IEEE Trans Neural Netw Learn Syst. 2012 Oct;23(10):1649-58. doi: 10.1109/TNNLS.2012.2210242.
Simple recurrent error backpropagation networks have been widely used to learn temporal sequence data, including regular and context-free languages. However, the production of relatively large and opaque weight matrices during learning has inspired substantial research on how to extract symbolic human-readable interpretations from trained networks. Unlike feedforward networks, where research has focused mainly on rule extraction, most past work with recurrent networks has viewed them as dynamical systems that can be approximated symbolically by finite-state machine (FSMs). With this approach, the network's hidden layer activation space is typically divided into a finite number of regions. Past research has mainly focused on better techniques for dividing up this activation space. In contrast, very little work has tried to influence the network training process to produce a better representation in hidden layer activation space, and that which has been done has had only limited success. Here we propose a powerful general technique to bias the error backpropagation training process so that it learns an activation space representation from which it is easier to extract FSMs. Using four publicly available data sets that are based on regular and context-free languages, we show via computational experiments that the modified learning method helps to extract FSMs with substantially fewer states and less variance than unmodified backpropagation learning, without decreasing the neural networks' accuracy. We conclude that modifying error backpropagation so that it more effectively separates learned pattern encodings in the hidden layer is an effective way to improve contemporary FSM extraction methods.

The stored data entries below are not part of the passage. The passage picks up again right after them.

-- ==== Sys2Proof/Proofs/CoreLatency.lean ====
section
/-! When a result of a core is readable and what it does as it lands (R257, R260, Tables 11.4 to 11.6). -/

namespace Sys2Proof.Machine

/-! ### Results in flight -/

/-- The core with one more result in flight. -/
def CoreRt.flying (k : CoreRt) (x : Flight) : CoreRt := { k with land := k.land ++ [x] }

theorem CoreRt.laterS_eq_flying (k : CoreRt) (n : Nat) (d : BitVec 5) (v : Word) :
    k.laterS n d v = k.flying ⟨k.cycle + n, .scalar k.shadow d.toNat v⟩ := rfl

@[simp] theorem CoreRt.flying_cycle (k : CoreRt) (x : Flight) : (k.flying x).cycle = k.cycle := rfl
@[simp] theorem CoreRt.flying_sreg (k : CoreRt) (x : Flight) (e : BitVec 5) : (k.flying x).sreg e = k.sreg e := rfl

/-- A result lands as it would with another one in flight. -/
theorem CoreRt.landOne_flying (k : CoreRt) (x : Flight) (w : Landing) : (k.flying x).landOne w = (k.landOne w).flying x := by
  cases w with
  | scalar sh r v =>
    simp only [CoreRt.landOne, CoreRt.setSreg]
    split
    · rfl
    · split <;> rfl
  | acc a op => cases op <;> rfl
  | _ => rfl

theorem CoreRt.foldl_landOne_flying (l : List Landing) (k : CoreRt) (x : Flight) :
    l.foldl CoreRt.landOne (k.flying x) = (l.foldl CoreRt.landOne k).flying x := by
  induction l generalizing k with
  | nil => rfl
  | cons w l ih => rw [List.foldl_cons, List.foldl_cons, CoreRt.landOne_flying, ih]

/-- A result of another cycle stays in flight. -/
theorem CoreRt.landAt_flying_other (k : CoreRt) {x : Flight} {n : Nat} (h : x.at_ ≠ n) :
    (k.flying x).landAt n = (k.landAt n).flying x := by
  have hdue : (k.flying x).land.filter (fun f => decide (f.at_ = n)) = k.land.filter fun f => decide (f.at_ = n) := by
    simp [CoreRt.flying, List.filter_append, h]
  have hleft : (k.flying x).land.filter (fun f => f.at_ != n) = k.land.filter (fun f => f.at_ != n) ++ [x] := by
    simp [CoreRt.flying, List.filter_append, h]
  simp only [CoreRt.landAt, hdue, hleft]
  exact CoreRt.foldl_landOne_flying _ { k with land := k.land.filter fun f => f.at_ != n } x

/-- A result of the cycle, of an instruction that issued last, lands last (Table 11.6). -/
theorem CoreRt.landAt_flying_same (k : CoreRt) {x : Flight} {n : Nat} (h : x.at_ = n) (hw : x.what.isClear = false) :
    (k.flying x).landAt n = (k.landAt n).landOne x.what := by
  have hdue : (k.flying x).land.filter (fun f => decide (f.at_ = n)) = (k.land.filter fun f => decide (f.at_ = n)) ++ [x] := by
    simp [CoreRt.flying, List.filter_append, h]
  have hleft : (k.flying x).land.filter (fun f => f.at_ != n) = k.land.filter fun f => f.at_ != n := by
    simp [CoreRt.flying, List.filter_append, h]
  simp only [CoreRt.landAt, hdue, hleft, List.map_append, List.filter_append, List.map_cons, List.map_nil]
  simp [hw, CoreRt.flying, List.foldl_append]

/-- Landing up to a cycle of the next three lands each cycle in turn. -/
theorem CoreRt.landTo_ahead (k : CoreRt) {m : Nat} (hm : m < 4) :
    k.landTo (k.cycle + m) = (List.range (m + 1)).foldl (fun k' j => k'.landAt (k.cycle + j)) k := by
  interval_cases m <;> simp [CoreRt.landTo, List.range_succ]

theorem CoreRt.foldl_landAt_flying (k : CoreRt) (x : Flight) (n : Nat) {l : List Nat} (h : ∀ j ∈ l, x.at_ ≠ n + j) :
    l.foldl (fun k' j => k'.landAt (n + j)) (k.flying x) = (l.foldl (fun k' j => k'.landAt (n + j)) k).flying x := by
  induction l generalizing k with
  | nil => rfl
  | cons j l ih =>
    rw [List.foldl_cons, List.foldl_cons, CoreRt.landAt_flying_other k (h j List.mem_cons_self),
      ih _ fun i hi => h i (List.mem_cons_of_mem _ hi)]

/-- Before its cycle a result is in flight still. -/
theorem CoreRt.landTo_flying_before (k : CoreRt) {x : Flight} {m : Nat} (hm : m < 4) (hx : k.cycle + m < x.at_) :
    (k.flying x).landTo (k.cycle + m) = (k.landTo (k.cycle + m)).flying x := by
  have hahead := (k.flying x).landTo_ahead hm
  rw [CoreRt.flying_cycle] at hahead
  rw [hahead, k.landTo_ahead hm]
  exact k.foldl_landAt_flying x k.cycle fun j hj => by have := List.mem_range.mp hj; omega

/-- In its cycle a result lands behind those that land by then. -/
theorem CoreRt.landTo_flying_at (k : CoreRt) {x : Flight} {m : Nat} (hm : m < 4) (hx : x.at_ = k.cycle + m)
    (hw : x.what.isClear = false) :
    (k.flying x).landTo (k.cycle + m) = (k.landTo (k.cycle + m)).landOne x.what := by
  have hahead := (k.flying x).landTo_ahead hm
  rw [CoreRt.flying_cycle] at hahead
  rw [hahead, k.landTo_ahead hm, List.range_succ, List.foldl_append, List.foldl_append,
    k.foldl_landAt_flying x k.cycle fun j hj => by have := List.mem_range.mp hj; omega]
  exact CoreRt.landAt_flying_same _ hx hw

/-! ### Scalar registers -/

@[simp] theorem CoreRt.sreg_zero (k : CoreRt) : k.sreg 0 = 0 := rfl

/-- The bank in use reads what was written to it; s0 ignores a write. -/
theorem CoreRt.sreg_setSreg (k : CoreRt) (d e : BitVec 5) (v : Word) :
    (k.setSreg k.shadow d.toNat v).sreg e = if e = d ∧ d ≠ 0 then v else k.sreg e := by
  by_cases hd : d = 0#5
  · simp [hd, CoreRt.setSreg]
  · have hd' : d.toNat ≠ 0 := fun h => hd (BitVec.eq_of_toNat_eq h)
    have hget (m : SMap Word) : (m.putD d.toNat 0 v).getD e.toNat 0 = if e = d then v else m.getD e.toNat 0 := by
      split
      · next h => rw [h]; exact SMap.getD_putD_same _ _ _ _
      · next h => exact SMap.getD_putD_other _ _ _ _ fun h' => h (BitVec.eq_of_toNat_eq h')
    unfold CoreRt.setSreg CoreRt.sreg
    rw [if_neg hd']
    by_cases he : e = 0#5
    · subst he
      have : (0#5) ≠ d := fun h => hd h.symm
      simp [this]
    · cases hs : k.shadow <;> simpa [he, hd, hs] using hget _

/-! ### Vector registers and accumulators -/

/-- A run of keys written in turn reads what was written; every other key reads as before. -/
theorem SMap.getD_foldl_putD {α : Type} [DecidableEq α] (m : SMap α) (base n : Nat) (d : α) (f : Nat → α) (key : Nat) :
    ((List.range n).foldl (fun m i => m.putD (base + i) d (f i)) m).getD key d
      = if base ≤ key ∧ key < base + n then f (key - base) else m.getD key d := by
  induction n with
  | zero => rw [if_neg (by omega)]; rfl
  | succ n ih =>
    rw [List.range_succ, List.foldl_append, List.foldl_cons, List.foldl_nil]
    by_cases h : key = base + n
    · rw [h, SMap.getD_putD_same, if_pos (by omega), Nat.add_sub_cancel_left]
    · rw [SMap.getD_putD_other _ _ _ _ h, ih]
      exact if_congr (by omega) rfl rfl

/-- Lane `i` of register `q` in the keys of register `r`. -/
theorem lane_key {w : Nat} (q r : BitVec w) {i : Nat} (hi : i < 16) :
    (16 * r.toNat ≤ 16 * q.toNat + i ∧ 16 * q.toNat + i < 16 * r.toNat + 16) ↔ q = r := by
  constructor
  · exact fun h => BitVec.eq_of_toNat_eq (by omega)
  · rintro rfl; omega

theorem CoreRt.lane_setVreg (k : CoreRt) (r q : BitVec 4) (l : List Half) {i : Nat} (hi : i < 16) :
    (k.setVreg r.toNat l).lane q i = if q = r then (nth l i 0).toInt else k.lane q i := by
  simp only [CoreRt.lane, CoreRt.setVreg, SMap.getD_foldl_putD, lane_key q r hi]
  split
  · next h => rw [h, Nat.add_sub_cancel_left]
  · rfl

theorem CoreRt.alane_setAcc (k : CoreRt) (a b : BitVec 3) (l : List Int) {i : Nat} (hi : i < 16) :
    (k.setAcc a.toNat l).alane b i = if b = a then wrapInt 40 (nth l i 0) else k.alane b i := by
  simp only [CoreRt.alane, CoreRt.setAcc, SMap.getD_foldl_putD, lane_key b a hi]
  split
  · next h => rw [h, Nat.add_sub_cancel_left]; rfl
  · rfl

theorem wrapInt_40_of_fits {x : Int} (hlo : -2 ^ 39 ≤ x) (hhi : x < 2 ^ 39) : wrapInt 40 x = x := by
  rw [wrapInt, BitVec.toInt_ofInt, Int.bmod_eq_of_le] <;> omega

/-- acc40 gives a value of 40 bits (R285). -/
theorem wrapInt_acc40 (satm : Bool) (x : Int) : wrapInt 40 (acc40 satm x).1 = (acc40 satm x).1 := by
  have h : -2 ^ 39 ≤ (acc40 satm x).1 ∧ (acc40 satm x).1 < 2 ^ 39 := by
    obtain ⟨-, hacc, -⟩ := laneFunctions
    obtain ⟨hin, hover, hunder, hwrap⟩ := hacc satm x
    rcases lt_or_ge (2 ^ 39 - 1) x with hx | hx
    · cases satm
      · exact (hwrap (.inr hx)).2.imp_right And.left
      · rw [hover hx]; decide
    · rcases lt_or_ge x (-(2 ^ 39 - 1)) with hx' | hx'
      · cases satm
        · exact (hwrap (.inl hx')).2.imp_right And.left
        · rw [hunder hx']; decide
      · rw [hin ⟨hx', hx⟩]; dsimp only; omega
  exact wrapInt_40_of_fits h.1 h.2

/-! ### OV bits (Table 11.4) -/

/-- The sum of 2^(16 + i) over the lanes that overflowed. -/
def ovSum (l : List Bool) : Nat := ((List.range l.length).zip l).foldl (fun n p => if p.2 then n + 2 ^ (16 + p.1) else n) 0

theorem ovBits_eq (l : List Bool) : ovBits l = BitVec.ofNat 32 (ovSum l) := rfl

theorem ovSum_append (l : List Bool) (b : Bool) : ovSum (l ++ [b]) = if b then ovSum l + 2 ^ (16 + l.length) else ovSum l := by
  simp only [ovSum, List.length_append, List.length_singleton, List.range_succ]
  rw [List.zip_append (by simp), List.foldl_append]
  rfl

theorem ovSum_lt (l : List Bool) : ovSum l < 2 ^ (16 + l.length) := by
  induction l using List.reverseRecOn with
  | nil => decide
  | append_singleton l b ih =>
    rw [ovSum_append, List.length_append, List.length_singleton, ← Nat.add_assoc, Nat.pow_succ]
    split <;> omega

theorem testBit_ovSum (l : List Bool) (i : Nat) : (ovSum l).testBit (16 + i) = nth l i false := by
  induction l using List.reverseRecOn with
  | nil => simp [ovSum, nth]
  | append_singleton l b ih =>
    have hlt := ovSum_lt l
    have hnth : nth (l ++ [b]) i false = if i = l.length then b else nth l i false := by
      rcases lt_trichotomy i l.length with h | h | h
      · simp [nth, h, h.ne, List.getElem?_append_left]
      · simp [nth, h]
      · simp [nth, h.ne', List.getElem?_eq_none, h.le, Nat.succ_le_of_lt h]
    have hself : (ovSum l).testBit (16 + l.length) = false := Nat.testBit_lt_two_pow hlt
    rw [ovSum_append, hnth]
    cases b with
    | false =>
      rw [if_neg (by decide), ih]
      split
      · next h => rw [← ih, h, hself]
      · rfl
    | true =>
      rw [if_pos rfl, Nat.add_comm (ovSum l)]
      rcases lt_trichotomy i l.length with h | h | h
      · rw [Nat.testBit_two_pow_add_gt (by omega), ih, if_neg h.ne]
      · rw [if_pos h, h, Nat.testBit_two_pow_add_eq, hself]; rfl
      · have hbig : 2 ^ (16 + l.length) + ovSum l < 2 ^ (16 + i) := by
          have := Nat.pow_le_pow_right (n := 2) (by decide) (show 16 + l.length + 1 ≤ 16 + i by omega)
          rw [Nat.pow_succ] at this
          omega
        rw [Nat.testBit_lt_two_pow hbig, if_neg h.ne', ← ih]
        exact (Nat.testBit_lt_two_pow (by omega)).symm

/-- Bit 16 + i of the OV bits is lane i's. -/
theorem getLsbD_ovBits (l : List Bool) {i : Nat} (hi : i < 16) : (ovBits l).getLsbD (16 + i) = nth l i false := by
  rw [ovBits_eq, BitVec.getLsbD_ofNat, testBit_ovSum, decide_eq_true (by omega), Bool.true_and]

/-! ### A sum that lands (R257, R260) -/

theorem nth_zip_map {α β γ : Type} (f : α × β → γ) (x : Nat → α) (l : List β) (dx : β) (d : γ) {i : Nat} (hi : i < 16)
    (hl : l.length = 16) : nth ((List.zip (byLane x) l).map f) i d = f (x i, nth l i dx) := by
  have hz : i < (List.zip (byLane x) l).length := by simp [byLane, hl, hi]
  simp [nth, byLane, hl, hi]

theorem CoreRt.alane_landOne_add (k : CoreRt) (a b : BitVec 3) {l : List Int} {i : Nat} (hi : i < 16) (hl : l.length = 16) :
    (k.landOne (.acc a.toNat (.add l))).alane b i
      = if b = a then (acc40 k.satm (k.alane a i + nth l i 0)).1 else k.alane b i := by
  refine (k.alane_setAcc a b _ hi).trans ?_
  rw [List.map_map, CoreRt.acc_eq_byLane, nth_zip_map _ _ l 0 0 hi hl]
  exact if_congr Iff.rfl (wrapInt_acc40 _ _) rfl

theorem CoreRt.getLsbD_cstat_landOne_add (k : CoreRt) (a : BitVec 3) {l : List Int} {i : Nat} (hi : i < 16)
    (hl : l.length = 16) : (k.landOne (.acc a.toNat (.add l))).cstat.getLsbD (16 + i)
      = (k.cstat.getLsbD (16 + i) || (acc40 k.satm (k.alane a i + nth l i 0)).2) := by
  refine BitVec.getLsbD_or.trans ?_
  rw [getLsbD_ovBits _ hi]
  refine congrArg _ ?_
  rw [List.map_map, CoreRt.acc_eq_byLane, nth_zip_map _ _ l 0 false hi hl]
  rfl

/-! ### Masks of CSTAT (Table 11.4) -/

theorem getLsbD_stickyMask {j : Nat} (hj : j < 32) : stickyMask.getLsbD j = decide (11 ≤ j) := by
  revert j; decide
theorem getLsbD_modeMask {j : Nat} (hj : j < 32) :
    modeMask.getLsbD j = decide (j = 4 ∨ j = 5 ∨ j = 7 ∨ j = 8 ∨ j = 9) := by
  revert j; decide

/-! ### The cycle a scalar result is readable in -/

theorem CoreRt.sreg_laterS (k : CoreRt) (d e : BitVec 5) (v : Word) (n m : Nat) (hn1 : 1 ≤ n) (hn3 : n ≤ 3) :
    let k' := k.laterS n d v
    (m < n → (k'.toCycle (k.cycle + m)).sreg e = (k.toCycle (k.cycle + m)).sreg e)
    ∧ (d ≠ 0 → (k'.toCycle (k.cycle + n)).sreg d = v)
    ∧ (e ≠ d → (k'.toCycle (k.cycle + n)).sreg e = (k.toCycle (k.cycle + n)).sreg e) := by
  have hread (k : CoreRt) (j : Nat) (r : BitVec 5) : (k.toCycle j).sreg r = (k.landTo j).sreg r := rfl
  have hland : (k.laterS n d v).landTo (k.cycle + n)
      = (k.landTo (k.cycle + n)).setSreg (k.landTo (k.cycle + n)).shadow d.toNat v := by
    rw [k.laterS_eq_flying, k.landTo_flying_at (by omega) rfl rfl, k.landTo_shadow]
    rfl
  refine ⟨fun hm => ?_, fun hd => ?_, fun hne => ?_⟩
  · rw [hread, hread, k.laterS_eq_flying, k.landTo_flying_before (by omega) (by simpa using hm), CoreRt.flying_sreg]
  · rw [hread, hland, CoreRt.sreg_setSreg, if_pos ⟨rfl, hd⟩]
  · rw [hread, hread, hland, CoreRt.sreg_setSreg, if_neg fun h => hne h.1]

/-- Settles O9: a result in flight joins the others without touching them, and lands behind them in its own cycle. -/
theorem resultLatency : Obligations.ResultLatency := by
  unfold Obligations.ResultLatency
  refine ⟨⟨?_, CoreRt.sreg_zero⟩, ?_, ?_, ?_, ?_, ?_, ?_, ?_⟩
  · exact CoreRt.sreg_laterS
  · exact fun k r q l i hi => k.lane_setVreg r q l hi
  · exact fun k a b l i hi hl => k.alane_landOne_add a b hi hl
  · exact fun k a l i hi hl => k.getLsbD_cstat_landOne_add a hi hl
  · intro k a l i hi hlo hhi
    exact ⟨by rw [CoreRt.landOne, CoreRt.alane_setAcc _ _ _ _ hi, if_pos rfl, wrapInt_40_of_fits hlo hhi], rfl⟩
  · intro k b j
    exact BitVec.getLsbD_or
  · intro k b j
    change (k.cstat &&& ~~~(b &&& stickyMask)).getLsbD j = _
    by_cases hj : j < 32
    · simp only [BitVec.getLsbD_and, BitVec.getLsbD_not, getLsbD_stickyMask hj, hj, decide_true, Bool.true_and]
    · simp [BitVec.getLsbD_of_ge, Nat.le_of_not_lt hj]
  · intro k v j
    change ((k.cstat &&& ~~~modeMask) ||| (v &&& modeMask)).getLsbD j = _
    by_cases hj : j < 32
    · simp only [BitVec.getLsbD_or, BitVec.getLsbD_and, BitVec.getLsbD_not, getLsbD_modeMask hj, hj]
      split <;> simp [*]
    · simp [BitVec.getLsbD_of_ge, Nat.le_of_not_lt hj]

end Sys2Proof.Machine
end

简单的递归错误反向传播网络已被广泛用于学习时间序列数据,包括正则和无上下文语言。然而,在学习过程中产生的相对较大且不透明的权重矩阵激发了大量关于如何从训练的网络中提取符号可读解释的研究。与主要关注规则提取的前馈网络不同,过去关于递归网络的大多数工作都将它们视为可以通过有限状态机 (FSM) 进行符号近似的动力系统。使用这种方法,网络的隐藏层激活空间通常被划分为有限数量的区域。过去的研究主要集中在更好的划分这个激活空间的技术上。相比之下,很少有工作试图影响网络训练过程,以在隐藏层激活空间中产生更好的表示,而且已经完成的工作只取得了有限的成功。在这里,我们提出了一种强大的通用技术,使误差反向传播训练过程产生偏差,以便从更容易提取 FSM 的激活空间中学习。使用基于正则和无上下文语言的四个公开可用的数据集,我们通过计算实验表明,与未经修改的反向传播学习相比,修改后的学习方法有助于提取具有更少状态和更少方差的 FSM,而不会降低神经网络的准确性。我们的结论是,修改误差反向传播以便更有效地在隐藏层中分离学习的模式编码是改进当代 FSM 提取方法的有效途径。